It’s no secret that people are living longer and longer. So far, the oldest person on record was Jeanne Calment, a spunky Frenchwoman who lived to the ripe old age of 122. While most people aren’t expected to live quite that long, the average millennial man and woman has a 3.4% and a 7.5% chance, respectively, of living to see their 100th birthday.
The average American today retires around 65 years of age, and needs enough money saved to fund a 22-year retirement. If that person lives to her 100th birthday, though, she’d need nearly twice that much – enough to fund a 35-year retirement, or even longer. Are you on track to save enough to live that long?
Luckily, millennials have a tremendous advantage on their side that none of the older generations have – time. So, how can millennials plan for retirement now?
1. Figure out how big your retirement nest egg should be
Different lifestyles cost different amounts of money. If you figure out what kind of lifestyle you want to live in retirement, you can plan for the nest egg that will provide you with a yearly income to support that lifestyle. Obviously, it’s not a hard and fast number. Over time, your health, likes, dislikes, and hobbies will change, but some things will likely be predictable.
For instance, do you want to live in an expensive area of the country like New York City, or a rural town in the Midwest? Do you want to travel, or stay close to home?
If you think the odds are high that you’ll live a long time, consider the cost of long-term care. It isn’t cheap: a 2015 study by Genworth showed that the average yearly cost of living in a private room in a nursing home was $91,250.
2. Figure out how much you need to save to build up your nest egg
Once you figure out how much you’ll need to support yourself into retirement, you’ll need to figure out how much you need to save to get there. For example, Fidelity Investments calculates that if want to maintain your current level of income in retirement, you need to save 15% of your income every year starting at age 25.
3. Take advantage of employer-sponsored retirement plans
The big advantage of employer-sponsored retirement plans like a 401(k) or a 403(b) is that they often offer matching contributions. Essentially, this means that if you put in some money, your employer will match it to varying degrees. For example, my employer offers 100% matching up to 10% of my income. If I put 10% of my paycheck into my 401(k), my employer ponies up the exact same amount. I get to keep all of it and watch it grow over time. Some employers only match the first 3% or 5%. That’s ok. Free money is free money.[You May Also Like: 3 Credit Mistakes That Are Costing Baby Boomers an Easier Retirement]
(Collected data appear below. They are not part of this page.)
/-! ### Step (b): the command and the declared checksum -/

/-- VAL.EXTRACT where both bytes exist; for length 1 they may be one byte (R36). -/
theorem execValExtract_of_some {frame : List Byte} {cmd cks : Byte}
    (hcmd : byteAt frame Config.cmdOffset = some cmd) (hcks : byteAt frame (frame.length - 2) = some cks) (s : State) :
    execValExtract frame s = .next ((s.setWork { s.work with cmd := cmd, cks := cks }).goTo .payload) := by
  simp only [execValExtract, hcmd, hcks]

/-- Settles O42: the statement's two reads are the model's, at `Config.cmdOffset` and one before the last byte. -/
theorem valExtractReadsCommandAndChecksum : Obligations.ValExtractReadsCommandAndChecksum := by
  intro s frame cmd cks hcmd hcks
  exact (exec_valExtract frame s).trans (execValExtract_of_some hcmd hcks s)

/-! ### Step (e): the comparison of the checksums -/

/-- Settles O46: a difference is reported, and equal values go on to step (f). -/
theorem valMismatchReportsDifference : Obligations.ValMismatchReportsDifference := by
  intro s calculated cks
  refine ⟨fun hdiff => ?_, fun hsame => ?_⟩
  · rw [(exec_valMismatch calculated cks s).trans (if_pos hdiff), report_checksumBad]
  · exact (exec_valMismatch calculated cks s).trans (if_neg (not_not_intro hsame))

end Sys2Proof.Machine

/-! ChecksumEngine (42_checksumengine.md R65): the byte that CHECKSUM, and validator step (d) through it, leave as the
calculated checksum. -/

namespace Sys2Proof.Machine

/-- CHECKSUM's arm of `exec`. -/
theorem exec_checksum (len cmd : Byte) (payload : List Byte) (s : State) :
    exec (.checksum len cmd payload) s = execChecksum len cmd payload s := rfl

/-- VAL.CALC's arm of `exec`. -/
theorem exec_valCalc (len cmd : Byte) (payload : List Byte) (s : State) :
    exec (.valCalc len cmd payload) s = execValCalc len cmd payload s := rfl

/-- A byte equals the model's checksum exactly where its value is the unbounded sum reduced modulo 256. -/
theorem eq_checksumOf_iff {len cmd c : Byte} {payload : List Byte} :
    c = checksumOf len cmd payload ↔
      c.toNat = (len.toNat + cmd.toNat + (payload.map BitVec.toNat).sum) % 256 := by
  rw [← Safety.sumBytes_eq_sum, ← checksumOf_toNat, BitVec.toNat_inj]

/-- Settles O44: the hypothesis says that `c` is the model's checksum, which is what both rows write. -/
theorem checksumIsSumModulo256 : Obligations.ChecksumIsSumModulo256 := by
  intro s len cmd c payload hsum
  obtain rfl : c = checksumOf len cmd payload := eq_checksumOf_iff.2 hsum
  exact ⟨exec_checksum len cmd payload s, exec_valCalc len cmd payload s⟩

end Sys2Proof.Machine

/-! The message form (log entry 5): each reader of operands answers the operands that `operandBytes` wrote, and the
decoder answers only operations their row admits. -/

namespace Sys2Proof

open Sys2Proof.Machine

/-! ### Each reader on what was written -/

theorem readIndex_natBytes (f : Nat → Instr) (n : Nat) : readIndex f (natBytes n) = some (f n) := by
  have h := readNat_natBytes n []
  rw [List.append_nil] at h
  simp [readIndex, h]

theorem readTwoIndices_natBytes (f : Nat → Nat → Instr) (m n : Nat) :
    readTwoIndices f (natBytes m ++ natBytes n) = some (f m n) := by
  simp [readTwoIndices, readNat_natBytes, readIndex_natBytes]

/-- The payload of a frame is found again from the length byte, behind the three header bytes (R31). -/
theorem readFrame_frameBytes (f : Byte → Byte → List Byte → Instr) {len : Byte} (rsv : Byte) {payload : List Byte}
    (h : payload.length = len.toNat - 2) : readFrame f (frameBytes len rsv payload) = some (f len rsv payload) := by
  have htake : (payload ++ [checksumOf len len payload, Config.terminator]).take (len.toNat - 2) = payload := by
    rw [← h, List.take_left]
  simp [readFrame, frameBytes, htake]

theorem readTelem_frameBytes (rsv : Byte) {payload : List Byte}
    (h : payload.length = Config.cmdTelemetry.toNat - 2) :
    readTelem (frameBytes Config.cmdTelemetry rsv payload) = some (.telem rsv payload) :=
  (if_pos rfl).trans (readFrame_frameBytes _ rsv h)

/-- The bytes of a 24-bit field assemble to the field (R20, R39). -/
theorem le24_of_bytes (v : BitVec 24) : le24 (v.extractLsb' 0 8) (v.extractLsb' 8 8) (v.extractLsb' 16 8) = v := by
  apply BitVec.eq_of_toNat_eq
  have := v.isLt
  rw [le24_toNat]
  simp only [BitVec.extractLsb'_toNat, Nat.shiftRight_eq_div_pow, byteBits_eq]
  omega

/-- The bytes of a 16-bit field assemble to the field (R20, R39). -/
theorem le16_of_bytes (v : BitVec 16) : le16 (v.extractLsb' 0 8) (v.extractLsb' 8 8) = v := by
  apply BitVec.eq_of_toNat_eq
  have := v.isLt
  rw [le16_toNat]
  simp only [BitVec.extractLsb'_toNat, Nat.shiftRight_eq_div_pow, byteBits_eq]
  omega

/-- A record whose descriptors are those of its flag byte is the one its payload bytes give (R38, R69). -/
theorem recordOf_recordBytes {r : TelemetryRecord} (h : recordConsistent r = true) :
    recordOf (recordBytes r) = some r := by
  obtain ⟨hfaults, hnone⟩ : r.faults = faultList r.errorFlags ∧ r.noFaults = noFaultsOf r.errorFlags := by
    simpa [recordConsistent] using h
  simp only [recordBytes, bytes24, bytes16, byteBits_eq, List.cons_append, List.nil_append, recordOf, Nat.reduceMul,
    le24_of_bytes, le16_of_bytes, ← hfaults, ← hnone]

theorem readRecord_recordBytes {r : TelemetryRecord} (h : recordConsistent r = true) :
    readRecord (recordBytes r) = some (.evTelemetryDecoded r) := by
  simp [readRecord, recordOf_recordBytes h]

/-! ### The whole message -/

/-- Every row reads its own operands back; only the rows whose operands the row's own lengths delimit need the
operation to be admitted. -/
theorem decodeOperands_operandBytes {i : Instr} (h : i.wf = true) :
    decodeOperands (rowOf i) (operandBytes i) = some i := by
  cases i with
  | scanHeader _ | scanLength _ | scanResync _ | scanConsume _ => exact readIndex_natBytes _ _
  | scanSlice _ _ => exact readTwoIndices_natBytes _ _ _
  | frame len rsv payload => exact readFrame_frameBytes _ rsv (by simpa [Instr.wf] using h)
  | telem rsv payload => exact readTelem_frameBytes rsv (by simpa [Instr.wf] using h)
  | evTelemetryDecoded record => exact readRecord_recordBytes h
  | evDecodeError reason => cases reason; rfl
  | _ => rfl

theorem rowOf_lt_rowCount (i : Instr) : rowOf i < rowCount := by
  cases i <;> exact of_decide_eq_true rfl

/-- The first byte of a message is the row's place, unwrapped. -/
theorem rowByte_toNat (i : Instr) : (BitVec.ofNat Config.byteBits (rowOf i)).toNat = rowOf i := by
  have h : rowOf i < 50 := rowOf_lt_rowCount i
  simp only [BitVec.toNat_ofNat]
  exact Nat.mod_eq_of_lt (by simp only [byteBits_eq]; omega)

/-- Settles O1: the first byte selects the row, and the row's reader answers the operands that were written. -/
theorem decodeOfEncode : Obligations.DecodeOfEncode := by
  intro i hwf
  simp only [encode, decode, rowByte_toNat, rowOf_lt_rowCount, if_true, decodeOperands_operandBytes hwf, hwf]

/-- Everything a message that holds an operation is: a row's place, operands of its form, and admitted ones. -/
theorem decode_ok {m : List Byte} {i : Instr} (h : decode m = .ok i) :
    ∃ tag bytes, m = tag :: bytes ∧ tag.toNat < rowCount ∧ decodeOperands tag.toNat bytes = some i ∧ i.wf = true := by
  unfold decode at h
  split at h
  · cases h
  · rename_i tag bytes
    split at h
    · rename_i hrow
      split at h
      · rename_i i' hread
        split at h
        · rename_i hwf
          cases h
          exact ⟨tag, bytes, rfl, hrow, hread, hwf⟩
        · cases h
      · cases h
    · cases h

/-- Settles O2: the decoder's last test is the admission of the operation it answers. -/
theorem decodedOperationsAreWellFormed : Obligations.DecodedOperationsAreWellFormed := by
  intro m i h
  obtain ⟨-, -, -, -, -, hwf⟩ := decode_ok h
  exact hwf

/-- Settles O3: each word is a closed list of bytes, which the decoder evaluates. -/
theorem specEncodedWordsDecode : Obligations.SpecEncodedWordsDecode := by
  unfold Obligations.SpecEncodedWordsDecode
  decide

/-- Settles O4: each word is a closed number, which the decoder evaluates. -/
theorem tableWordsDecode : Obligations.TableWordsDecode := by
  unfold Obligations.TableWordsDecode
  decide

end Sys2Proof

/-! One step (log entry 2): the head of the inbox is taken, decoded and performed, or passed over; RESET; and the rest
between transactions that a host of transactions keeps (R14). -/

namespace Sys2Proof.Machine

open Sys2Proof.Safety

/-- INGEST is bytes that arrive (R85). -/
theorem exec_ingest (chunk : List Byte) (s : State) : exec (.ingest chunk) s = receive chunk s := rfl

theorem exec_reset (s : State) : exec .reset s = .next (State.reset.setInbox s.inbox) := rfl

/-! ### The inbox -/

theorem fetch_of_nil {s : State} (h : s.inbox = []) : fetch s = none := by
  simp only [fetch, h]

theorem fetch_of_cons {s : State} {m : List Byte} {rest : List (List Byte)} (h : s.inbox = m :: rest) :
    fetch s = some (m, s.setInbox rest) := by
  simp only [fetch, h]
This is the most powerful type of retirement savings tool, because you will never beat a 100% return on your investment – not in any conventional, legal means, anyway. If your employer offers such a plan, you should absolutely take advantage of it and contribute at least the percentage they’ll match.
4. Use individual retirement accounts
After you contribute enough money in an employer-sponsored retirement plan to reach the matching percentage, then what do you do? What do you do if your employer doesn’t offer matching, or doesn’t even have a retirement plan at all? In that case, consider an individual retirement account (IRA).
The two main types of IRAs are Roth and traditional. Many young people favor Roth IRAs, because you pay taxes on the money when you put it in, not when you withdraw it during retirement. With a traditional IRA, on the other hand, contributions are tax-free. You’ll be taxed on the money and its earnings, when you take distributions.
Which is right for you? Many financial experts say the best tax is the one you can put off to a future year. Alternatively, try to guess when you’ll be in a lower tax bracket — now or in retirement.
Tip: If you think you’ll make more money in retirement, use a Roth IRA and pay the tax now. If you’re well into your career and you earn more than you expect in retirement, use the 401(k) and pay the taxes later.
5. Rethink your version of retirement
Today’s retirees are expected to work hard and save up a huge chunk of their paychecks until they reach a certain age when they magically stop doing all work and just hang out until they pass away peacefully.
Unfortunately, this model of retirement doesn’t work well for most people today. A 2015 study by the U.S. Government Accountability Office found that about half of people approaching retirement age have no savings whatsoever to support them.
The current model of retirement will not be sustainable in the future. Millennial retirees will need to consider delaying retirement longer than their parents and grandparents. Many millennials will also need to work part-time into retirement to supplement their income.
6. Consult an advisor
Retirement planning is a long and complicated process, different for everybody. These are just general guidelines, and you should talk to a qualified financial planner to create a custom plan for themselves. The earlier you start the planning process, the better.
Even if you don’t consult a financial advisor until well into your working years, the key is to start saving now. By harnessing the power of time and compound interest, there is no excuse for any millennial to go broke if they are lucky enough to live to 100.